Morrow introduced the titanium lacrosse stick. He served as CEO of Warrior Sports for another 14 years after New Balance bought it, steering the company’s expansion into hockey and soccer before stepping away in 2018.
After Warrior, he co-founded Lume Cannabis Co. in Michigan, scaling it from a startup to roughly $200 million in revenue and 1,400 employees before stepping back.
The move to Denver came in 2014, thanks largely to his wife. Warrior was based in Michigan, where winters were brutal — the winter of 2013–2014 saw the Great Lakes freeze solid, with 20 consecutive days at 20 below zero.

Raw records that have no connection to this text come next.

theorem hasWord_iff (o : ByteOrder) (k : Nat) (v : List Byte) (i : Nat) (w : Word16) :
    HasWord o k v i w ↔ be16 (byteAt v (hiPlace o k i)) (byteAt v (loPlace o k i)) = w := by
  rw [eq_comm, be16_eq_iff, HasWord, eq_comm, @eq_comm _ (byteAt v (loPlace o k i))]

@[simp] theorem length_layWord (o : ByteOrder) (k : Nat) (ws : List Word16) (v : List Byte) (i : Nat) :
    (layWord o k ws v i).length = v.length := by simp [layWord]

theorem hasWord_layWord_self (o : ByteOrder) {k i : Nat} (ws : List Word16) {v : List Byte} (hv : v.length = 2 * k)
    (hi : i < k) : HasWord o k (layWord o k ws v i) i (ws.getD i 0) := by
  obtain ⟨hhi, hlo⟩ := places_lt o hi
  constructor
  · rw [layWord, byteAt_set_ne (hiPlace_ne_loPlace o hi hi).symm, byteAt_set_self (by omega)]
  · rw [layWord, byteAt_set_self (by simpa [hv] using hlo)]

theorem hasWord_layWord_ne (o : ByteOrder) {k i j : Nat} {ws : List Word16} {v : List Byte} {w : Word16} (hi : i < k)
    (hj : j < k) (hne : i ≠ j) (h : HasWord o k v j w) : HasWord o k (layWord o k ws v i) j w := by
  obtain ⟨hhi, hlo⟩ := h
  constructor
  · rw [layWord, byteAt_set_ne (hiPlace_ne_loPlace o hj hi).symm, byteAt_set_ne (hiPlace_ne_hiPlace o hi hj hne), hhi]
  · rw [layWord, byteAt_set_ne (loPlace_ne_loPlace o hi hj hne), byteAt_set_ne (hiPlace_ne_loPlace o hi hj), hlo]

/-- After `m` rounds the length is kept and the first `m` words stand at their places. -/
theorem foldl_layWord (o : ByteOrder) {k m : Nat} (ws : List Word16) {v : List Byte} (hv : v.length = 2 * k)
    (hm : m ≤ k) : ((List.range m).foldl (layWord o k ws) v).length = 2 * k ∧
      ∀ i, i < m → HasWord o k ((List.range m).foldl (layWord o k ws) v) i (ws.getD i 0) := by
  induction m with
  | zero => exact ⟨hv, fun i hi => absurd hi i.not_lt_zero⟩
  | succ m ih =>
    obtain ⟨hl, hword⟩ := ih (by omega)
    rw [List.range_succ, List.foldl_append, List.foldl_cons, List.foldl_nil]
    refine ⟨(length_layWord ..).trans hl, fun i hi => ?_⟩
    by_cases him : i = m
    · subst him
      exact hasWord_layWord_self o ws hl (by omega)
    · exact hasWord_layWord_ne o (by omega) (by omega) (Ne.symm him) (hword i (by omega))

@[simp] theorem length_bytesOf (o : ByteOrder) (k : Nat) (ws : List Word16) : (bytesOf o k ws).length = 2 * k :=
  (foldl_layWord o ws List.length_replicate le_rfl).1

theorem hasWord_bytesOf (o : ByteOrder) {k i : Nat} (ws : List Word16) (hi : i < k) :
    HasWord o k (bytesOf o k ws) i (ws.getD i 0) :=
  (foldl_layWord o ws List.length_replicate le_rfl).2 i hi

/-- Value bytes are the bytes of the words exactly when every word stands in them: the places reach every byte. -/
theorem eq_bytesOf_iff_hasWord (o : ByteOrder) {k : Nat} (ws : List Word16) {v : List Byte} (hv : v.length = 2 * k) :
    v = bytesOf o k ws ↔ ∀ i, i < k → HasWord o k v i (ws.getD i 0) := by
  constructor
  · rintro rfl i hi
    exact hasWord_bytesOf o ws hi
  · intro h
    refine eq_of_byteAt (hv.trans (length_bytesOf o k ws).symm) fun p hp => ?_
    obtain ⟨i, hi, hplace⟩ := exists_place o (hv ▸ hp)
    obtain ⟨hhi, hlo⟩ := h i hi
    obtain ⟨hhi', hlo'⟩ := hasWord_bytesOf o ws hi
    obtain rfl | rfl := hplace
    · rw [hhi, hhi']
    · rw [hlo, hlo']

@[simp] theorem length_wordsOf (o : ByteOrder) (k : Nat) (v : List Byte) : (wordsOf o k v).length = k := by
  simp [wordsOf]

theorem getElem?_wordsOf (o : ByteOrder) {k i : Nat} (h : i < k) (v : List Byte) :
    (wordsOf o k v)[i]? = some (be16 (byteAt v (hiPlace o k i)) (byteAt v (loPlace o k i))) := by
  simp [wordsOf, h]

/-- The two mappings are inverse (R183). -/
theorem eq_bytesOf_iff (o : ByteOrder) {k : Nat} {ws : List Word16} {v : List Byte} (hv : v.length = 2 * k)
    (hws : k ≤ ws.length) : v = bytesOf o k ws ↔ wordsOf o k v = ws.take k := by
  rw [eq_bytesOf_iff_hasWord o ws hv, List.ext_getElem?_iff]
  refine forall_congr' fun i => ?_
  by_cases hi : i < k
  · have hget : ws[i]? = some (ws.getD i 0) := by simp [show i < ws.length by omega]
    rw [forall_prop_of_true hi, hasWord_iff, getElem?_wordsOf o hi, List.getElem?_take_of_lt hi, hget,
      Option.some.injEq]
  · simp [hi]

end Sys2Proof.Machine
end

section
/-! The codec's commands VAL.PACK and VAL.UNPACK (R186, R190 to R192). -/

namespace Sys2Proof.Machine

/-! The words VAL.PACK writes and the value VAL.UNPACK reads. -/

theorem packedWords_of_ne_bool {t : ValType} (ht : t ≠ .bool) (o : ByteOrder) (v : BitVec 64) :
    packedWords t o v = wordsOf o (valWidth t) (valueBytes (2 * valWidth t) v) := by
  cases t with
  | bool => exact absurd rfl ht
  | u16 | i16 | u32 | i32 | f32 | f64 => rfl

theorem unpackedValue_of_ne_bool {t : ValType} (ht : t ≠ .bool) (o : ByteOrder) (ws : List Word16) :
    unpackedValue t o ws = some (extendValue t (valueOf (bytesOf o (valWidth t) ws))) := by
  cases t with
  | bool => exact absurd rfl ht
  | u16 | i16 | u32 | i32 | f32 | f64 => rfl

theorem valWidth_le (t : ValType) : valWidth t ≤ 4 := by cases t <;> decide

@[simp] theorem length_packedWords (t : ValType) (o : ByteOrder) (v : BitVec 64) :
    (packedWords t o v).length = valWidth t := by
  by_cases ht : t = .bool
  · subst ht; rfl
  · rw [packedWords_of_ne_bool ht, length_wordsOf]

theorem valueOf_bytesOf_lt (t : ValType) (o : ByteOrder) (ws : List Word16) :
    valueOf (bytesOf o (valWidth t) ws) < 256 ^ (2 * valWidth t) := by
  simpa using valueOf_lt (bytesOf o (valWidth t) ws)

/-- BOOL's two directions: VAL is read as the word, 0 or 1 and no other (R186). -/
theorem unpackedValue_bool_iff (o : ByteOrder) (w : Word16) (ws : List Word16) (v : BitVec 64) :
    unpackedValue .bool o (w :: ws) = some v ↔ (v = 0 ∨ v = 1) ∧ v.extractLsb' 0 16 = w := by
  simp only [unpackedValue, List.getD_cons_zero]
  split
  next hw =>
    simp only [reduceCtorEq, false_iff, not_and]
    rintro (rfl | rfl) rfl
    all_goals exact absurd hw (by decide)
  next hw =>
    rw [Option.some.injEq]
    constructor
    · rintro rfl
      have hw01 : w = 0 ∨ w = 1 := by
        rw [← BitVec.toNat_inj, ← BitVec.toNat_inj]
        exact Nat.le_one_iff_eq_zero_or_eq_one.1 (not_lt.1 hw)
      obtain rfl | rfl := hw01
      all_goals decide
    · rintro ⟨rfl | rfl, rfl⟩
      all_goals rfl

/-- VAL.UNPACK reads `v` from the words exactly when `v` is canonical and they are what VAL.PACK writes for it. -/
theorem unpackedValue_eq_some_iff (t : ValType) (o : ByteOrder) {ws : List Word16} (hws : valWidth t ≤ ws.length)
    (v : BitVec 64) :
    unpackedValue t o ws = some v ↔ canonical t v = true ∧ packedWords t o v = ws.take (valWidth t) := by
  by_cases ht : t = .bool
  · subst ht
    obtain _ | ⟨w, ws⟩ := ws
    · exact absurd hws (by decide)
    · obtain ⟨-, -, -, -, -, -, hbool⟩ := canonicalFormsOfVal v
      rw [unpackedValue_bool_iff, hbool]
      exact and_congr_right' (by simp [packedWords, valWidth])
  · rw [unpackedValue_of_ne_bool ht, Option.some.injEq, eq_comm, eq_extendValue_iff ht (valueOf_bytesOf_lt t o ws),
      ← valueBytes_eq_iff (length_bytesOf ..), eq_bytesOf_iff o (length_valueBytes ..) hws, packedWords_of_ne_bool ht]

/-! The word registers (R190). -/

@[simp] theorem length_words (s : State) : (words s).length = 4 := rfl

/-- Writing words to W0 up leaves the words above. -/
theorem words_writeWords (s : State) {v : List Word16} (h : v.length ≤ 4) :
    words (writeWords s v) = v ++ (words s).drop v.length := by
  match v, h with
  | [], _ | [_], _ | [_, _], _ | [_, _, _], _ | [_, _, _, _], _ => rfl

theorem words_withResult (s : State) (c : ErrCode) : words (withResult s c) = words s := rfl

/-! The two commands. -/

/-- What VAL.PACK leaves before ERRCODE and BUSY. -/
def packed (t : ValType) (o : ByteOrder) (s : State) : State :=
  { writeWords s (packedWords t o s.val) with wcnt := BitVec.ofNat 3 (valWidth t) }

theorem packed_wcnt (t : ValType) (o : ByteOrder) (s : State) : (packed t o s).wcnt.toNat = valWidth t := by
  cases t <;> rfl

theorem words_packed (t : ValType) (o : ByteOrder) (s : State) :
    words (packed t o s) = packedWords t o s.val ++ (words s).drop (valWidth t) := by
  have hw := words_writeWords s (v := packedWords t o s.val) (by simp [valWidth_le])
  rwa [length_packedWords] at hw

theorem exec_valPack {t : ValType} {s : State} (o : ByteOrder) (h : canonical t s.val = true) :
    exec (.valPack t o) s = .next (withResult (packed t o s) .ok) :=
  exec_of_ok (if_pos h)

theorem exec_valUnpack {t : ValType} {o : ByteOrder} {s : State} {v : BitVec 64} (hw : s.wcnt.toNat = valWidth t)
    (hv : unpackedValue t o (words s) = some v) :
    exec (.valUnpack t o) s = .next (withResult { s with val := v } .ok) := by
  refine exec_of_ok ?_
  rw [ruleOf, ruleValUnpack, if_neg (not_not.2 hw), hv]

theorem endsWith_valUnpack_codType {t : ValType} {o : ByteOrder} {s : State} (hw : s.wcnt.toNat = valWidth t)
    (hv : unpackedValue t o (words s) = none) : EndsWith (.valUnpack t o) s .codType := by
  refine endsWith_of_raise ?_
  rw [ruleOf, ruleValUnpack, if_neg (not_not.2 hw), hv]

/-! The obligations. -/

/-- Settles O38: the words are the packed ones, then those that stood above them. -/
theorem valPackWritesTheWords : Obligations.ValPackWritesTheWords := by
  unfold Obligations.ValPackWritesTheWords
  intro t o s ht hc
  refine ⟨_, exec_valPack o hc, rfl, packed_wcnt t o s, fun i hi => ?_⟩
  have hl := length_packedWords t o s.val
  rw [words_withResult, words_packed, wordPlaces_eq]
  split
  next hlt =>
    obtain ⟨hhi, hlo⟩ := places_lt o hlt
    rw [List.getElem?_append_left (by omega), packedWords_of_ne_bool ht, getElem?_wordsOf o hlt, byteAt_valueBytes hhi,
      byteAt_valueBytes hlo]
  next hge => rw [List.getElem?_append_right (by omega), hl, List.getElem?_drop, Nat.add_sub_cancel' (by omega)]

/-- Settles O41: the value bytes are `bytesOf` of the words, in which every word stands at its places. -/
theorem valUnpackReadsTheWords : Obligations.ValUnpackReadsTheWords := by
  unfold Obligations.ValUnpackReadsTheWords
  intro t o s ht hw
  refine ⟨_, bytesOf o (valWidth t) (words s), exec_valUnpack hw (unpackedValue_of_ne_bool ht o (words s)), rfl,
    length_bytesOf .., fun i hi => ?_, ?_⟩
  · rw [wordPlaces_eq]
    exact hasWord_bytesOf o (words s) hi
  · rw [sum_byteAt_eq_valueOf]
    exact extends_extendValue t (valueOf_bytesOf_lt t o (words s))

/-- Settles O42: the words VAL.PACK leaves are those VAL.UNPACK reads VAL from. -/
theorem packThenUnpackGivesValBack : Obligations.PackThenUnpackGivesValBack := by
  unfold Obligations.PackThenUnpackGivesValBack
  intro t o s hc
  have hread : unpackedValue t o (words (packed t o s)) = some s.val := by
    rw [unpackedValue_eq_some_iff t o (ws := words (packed t o s)) (valWidth_le t)]
    refine ⟨hc, ?_⟩
    rw [words_packed, List.take_left' (length_packedWords ..)]
  exact ⟨_, _, exec_valPack o hc, rfl, exec_valUnpack (packed_wcnt t o s) hread, rfl, rfl⟩

/-- Settles O43: the value VAL.UNPACK reads is canonical, and VAL.PACK's words for it are those it was read from. -/
theorem unpackThenPackGivesTheWordsBack : Obligations.UnpackThenPackGivesTheWordsBack := by
  unfold Obligations.UnpackThenPackGivesTheWordsBack
  intro t o s ht hw
  obtain ⟨x, hread⟩ : ∃ x, unpackedValue t o (words s) = some x :=
    ⟨_, unpackedValue_of_ne_bool ht o (words s)⟩
  obtain ⟨hc, hpack⟩ := (unpackedValue_eq_some_iff t o (ws := words s) (valWidth_le t) x).1 hread
  refine ⟨_, _, exec_valUnpack hw hread, exec_valPack o hc, rfl, ?_, ?_⟩
  · rw [words_withResult, words_packed]
    exact (congrArg (· ++ _) hpack).trans (List.take_append_drop ..)
  · exact BitVec.eq_of_toNat_eq ((packed_wcnt t o (withResult { s with val := x } .ok)).trans hw.symm)

/-- Settles O39: VAL.PACK copies the bit whatever the order; VAL.UNPACK takes the words 0 and 1 and no other. -/
theorem boolIsOneWordWhateverTheOrder : Obligations.BoolIsOneWordWhateverTheOrder := by
  unfold Obligations.BoolIsOneWordWhateverTheOrder
  intro o s
  have hpack (b : BitVec 64) (hb : canonical .bool b = true) (hv : s.val = b) : exec (.valPack .bool o) s =
      .next { s with w0 := b.extractLsb' 0 16, wcnt := 1, errcode := .ok, busy := false } := by
    subst hv
    exact exec_valPack o hb
  refine ⟨hpack 0 rfl, hpack 1 rfl, fun hwcnt => ?_⟩
  have hw : s.wcnt.toNat = valWidth .bool := congrArg BitVec.toNat hwcnt
  have hread := unpackedValue_bool_iff o s.w0 [s.w1, s.w2, s.w3]
  split
  next h0 => exact exec_valUnpack hw ((hread 0).2 ⟨.inl rfl, h0.symm⟩)
  next h0 =>
    split
    next h1 => exact exec_valUnpack hw ((hread 1).2 ⟨.inr rfl, h1.symm⟩)
    next h1 =>
      refine endsWith_valUnpack_codType hw (Option.eq_none_iff_forall_not_mem.2 fun v hv => ?_)
      obtain ⟨rfl | rfl, hv0⟩ := (hread v).1 hv
      · exact h0 hv0.symm
      · exact h1 hv0.symm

“She was always saying, ‘You’re traveling for work, and I live here and I hate it,’” Morrow said.
A mutual connection — listing broker Jewel Brown’s husband had worked with former Princeton lacrosse coach Bill Tierney at DU — brought the Morrows to Brown. They bought the house that fall and moved in the summer of 2015.
Now with the kids heading off — two in college, one graduated, one at boarding school — the calculus has changed.
“It’s too much house for two people,” Morrow said. “We wish we could take a shrinking ray to it.”
The couple plans to split time between a property at the Yellowstone Club in Montana and an apartment in Miami, Florida, where their daughters attend school.